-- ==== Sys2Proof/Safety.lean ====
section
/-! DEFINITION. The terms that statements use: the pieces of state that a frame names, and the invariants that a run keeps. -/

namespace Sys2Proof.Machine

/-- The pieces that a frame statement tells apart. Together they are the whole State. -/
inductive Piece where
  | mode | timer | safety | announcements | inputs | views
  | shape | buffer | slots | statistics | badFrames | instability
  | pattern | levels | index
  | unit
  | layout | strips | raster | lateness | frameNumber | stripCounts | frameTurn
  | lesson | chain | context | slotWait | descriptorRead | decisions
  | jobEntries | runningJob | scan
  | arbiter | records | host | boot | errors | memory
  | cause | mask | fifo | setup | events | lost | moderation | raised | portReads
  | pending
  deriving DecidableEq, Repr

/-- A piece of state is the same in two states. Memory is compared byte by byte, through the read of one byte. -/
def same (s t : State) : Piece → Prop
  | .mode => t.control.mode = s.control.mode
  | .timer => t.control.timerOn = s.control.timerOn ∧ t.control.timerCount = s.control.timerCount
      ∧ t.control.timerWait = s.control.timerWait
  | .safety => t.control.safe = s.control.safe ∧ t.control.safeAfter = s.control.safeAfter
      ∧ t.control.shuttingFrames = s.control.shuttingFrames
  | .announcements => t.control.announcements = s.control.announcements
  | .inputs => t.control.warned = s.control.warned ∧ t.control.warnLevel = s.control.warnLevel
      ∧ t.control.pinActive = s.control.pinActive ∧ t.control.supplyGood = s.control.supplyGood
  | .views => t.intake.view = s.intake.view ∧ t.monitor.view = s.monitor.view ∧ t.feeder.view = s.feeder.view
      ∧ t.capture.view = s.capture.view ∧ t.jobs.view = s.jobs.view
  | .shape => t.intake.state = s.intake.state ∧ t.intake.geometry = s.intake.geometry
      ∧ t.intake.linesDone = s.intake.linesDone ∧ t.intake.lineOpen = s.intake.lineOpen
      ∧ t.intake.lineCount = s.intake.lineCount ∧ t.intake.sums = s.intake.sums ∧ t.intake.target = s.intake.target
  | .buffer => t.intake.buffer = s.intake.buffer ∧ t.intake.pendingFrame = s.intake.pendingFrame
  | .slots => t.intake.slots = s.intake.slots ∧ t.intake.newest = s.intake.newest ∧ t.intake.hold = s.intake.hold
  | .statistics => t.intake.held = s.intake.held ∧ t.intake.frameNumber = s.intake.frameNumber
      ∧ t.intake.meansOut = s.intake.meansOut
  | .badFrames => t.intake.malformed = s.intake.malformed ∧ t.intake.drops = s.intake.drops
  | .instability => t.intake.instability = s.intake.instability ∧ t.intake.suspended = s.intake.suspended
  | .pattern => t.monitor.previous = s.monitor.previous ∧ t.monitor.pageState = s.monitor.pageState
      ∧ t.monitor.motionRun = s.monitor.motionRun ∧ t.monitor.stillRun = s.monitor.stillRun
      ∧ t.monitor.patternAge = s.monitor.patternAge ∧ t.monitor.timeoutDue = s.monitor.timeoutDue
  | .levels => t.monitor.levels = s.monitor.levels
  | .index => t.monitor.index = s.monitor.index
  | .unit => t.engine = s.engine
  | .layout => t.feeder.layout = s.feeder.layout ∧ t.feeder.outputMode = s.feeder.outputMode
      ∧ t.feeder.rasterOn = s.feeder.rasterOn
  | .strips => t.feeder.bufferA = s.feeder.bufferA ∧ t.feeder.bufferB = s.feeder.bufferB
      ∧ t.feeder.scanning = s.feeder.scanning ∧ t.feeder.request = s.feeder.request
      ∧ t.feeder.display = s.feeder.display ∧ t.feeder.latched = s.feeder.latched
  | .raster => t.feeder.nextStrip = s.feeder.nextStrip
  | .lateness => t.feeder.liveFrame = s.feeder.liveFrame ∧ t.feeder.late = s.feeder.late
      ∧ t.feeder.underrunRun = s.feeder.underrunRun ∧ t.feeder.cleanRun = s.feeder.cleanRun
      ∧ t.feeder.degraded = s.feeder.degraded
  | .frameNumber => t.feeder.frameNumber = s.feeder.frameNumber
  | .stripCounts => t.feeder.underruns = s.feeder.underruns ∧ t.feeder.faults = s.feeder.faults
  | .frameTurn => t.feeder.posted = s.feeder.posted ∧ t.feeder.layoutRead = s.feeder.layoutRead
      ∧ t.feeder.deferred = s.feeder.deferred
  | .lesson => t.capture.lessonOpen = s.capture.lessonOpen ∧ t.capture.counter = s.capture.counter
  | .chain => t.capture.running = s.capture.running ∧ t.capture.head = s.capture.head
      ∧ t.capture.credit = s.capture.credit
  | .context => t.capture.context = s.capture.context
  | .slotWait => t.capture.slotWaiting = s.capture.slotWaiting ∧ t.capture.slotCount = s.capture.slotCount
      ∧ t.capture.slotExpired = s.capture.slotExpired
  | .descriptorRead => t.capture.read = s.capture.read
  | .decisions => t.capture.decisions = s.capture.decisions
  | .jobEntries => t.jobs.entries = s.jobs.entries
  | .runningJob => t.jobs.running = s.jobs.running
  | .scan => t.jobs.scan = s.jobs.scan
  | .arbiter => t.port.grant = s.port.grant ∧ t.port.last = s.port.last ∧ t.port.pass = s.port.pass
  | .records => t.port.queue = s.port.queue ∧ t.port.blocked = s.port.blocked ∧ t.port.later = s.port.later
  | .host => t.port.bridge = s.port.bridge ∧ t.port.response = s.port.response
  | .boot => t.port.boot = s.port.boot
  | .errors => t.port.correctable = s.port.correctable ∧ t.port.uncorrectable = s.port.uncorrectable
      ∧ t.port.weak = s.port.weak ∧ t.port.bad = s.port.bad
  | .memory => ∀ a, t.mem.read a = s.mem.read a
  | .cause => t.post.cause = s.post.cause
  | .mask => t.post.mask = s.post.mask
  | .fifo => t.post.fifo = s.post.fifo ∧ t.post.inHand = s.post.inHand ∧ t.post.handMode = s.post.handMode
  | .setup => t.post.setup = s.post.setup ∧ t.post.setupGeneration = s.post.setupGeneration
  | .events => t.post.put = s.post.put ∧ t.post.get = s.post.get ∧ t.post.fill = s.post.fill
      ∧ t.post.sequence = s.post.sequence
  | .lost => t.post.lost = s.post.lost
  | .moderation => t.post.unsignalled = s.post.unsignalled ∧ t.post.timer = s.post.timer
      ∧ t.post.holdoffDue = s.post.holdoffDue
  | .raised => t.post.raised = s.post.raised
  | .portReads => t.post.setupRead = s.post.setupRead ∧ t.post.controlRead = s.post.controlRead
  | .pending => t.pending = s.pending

_____

• [ACTIVITY]
Look above for the line with "t.capture.context = s.capture.context" and the line with "t.post.lost = s.post.lost", and reproduce exactly those two lines plus every line between, nothing more.

• [REPLY]
  | .context => t.capture.context = s.capture.context
  | .slotWait => t.capture.slotWaiting = s.capture.slotWaiting ∧ t.capture.slotCount = s.capture.slotCount
      ∧ t.capture.slotExpired = s.capture.slotExpired
  | .descriptorRead => t.capture.read = s.capture.read
  | .decisions => t.capture.decisions = s.capture.decisions
  | .jobEntries => t.jobs.entries = s.jobs.entries
  | .runningJob => t.jobs.running = s.jobs.running
  | .scan => t.jobs.scan = s.jobs.scan
  | .arbiter => t.port.grant = s.port.grant ∧ t.port.last = s.port.last ∧ t.port.pass = s.port.pass
  | .records => t.port.queue = s.port.queue ∧ t.port.blocked = s.port.blocked ∧ t.port.later = s.port.later
  | .host => t.port.bridge = s.port.bridge ∧ t.port.response = s.port.response
  | .boot => t.port.boot = s.port.boot
  | .errors => t.port.correctable = s.port.correctable ∧ t.port.uncorrectable = s.port.uncorrectable
      ∧ t.port.weak = s.port.weak ∧ t.port.bad = s.port.bad
  | .memory => ∀ a, t.mem.read a = s.mem.read a
  | .cause => t.post.cause = s.post.cause
  | .mask => t.post.mask = s.post.mask
  | .fifo => t.post.fifo = s.post.fifo ∧ t.post.inHand = s.post.inHand ∧ t.post.handMode = s.post.handMode
  | .setup => t.post.setup = s.post.setup ∧ t.post.setupGeneration = s.post.setupGeneration
  | .events => t.post.put = s.post.put ∧ t.post.get = s.post.get ∧ t.post.fill = s.post.fill
      ∧ t.post.sequence = s.post.sequence
  | .lost => t.post.lost = s.post.lost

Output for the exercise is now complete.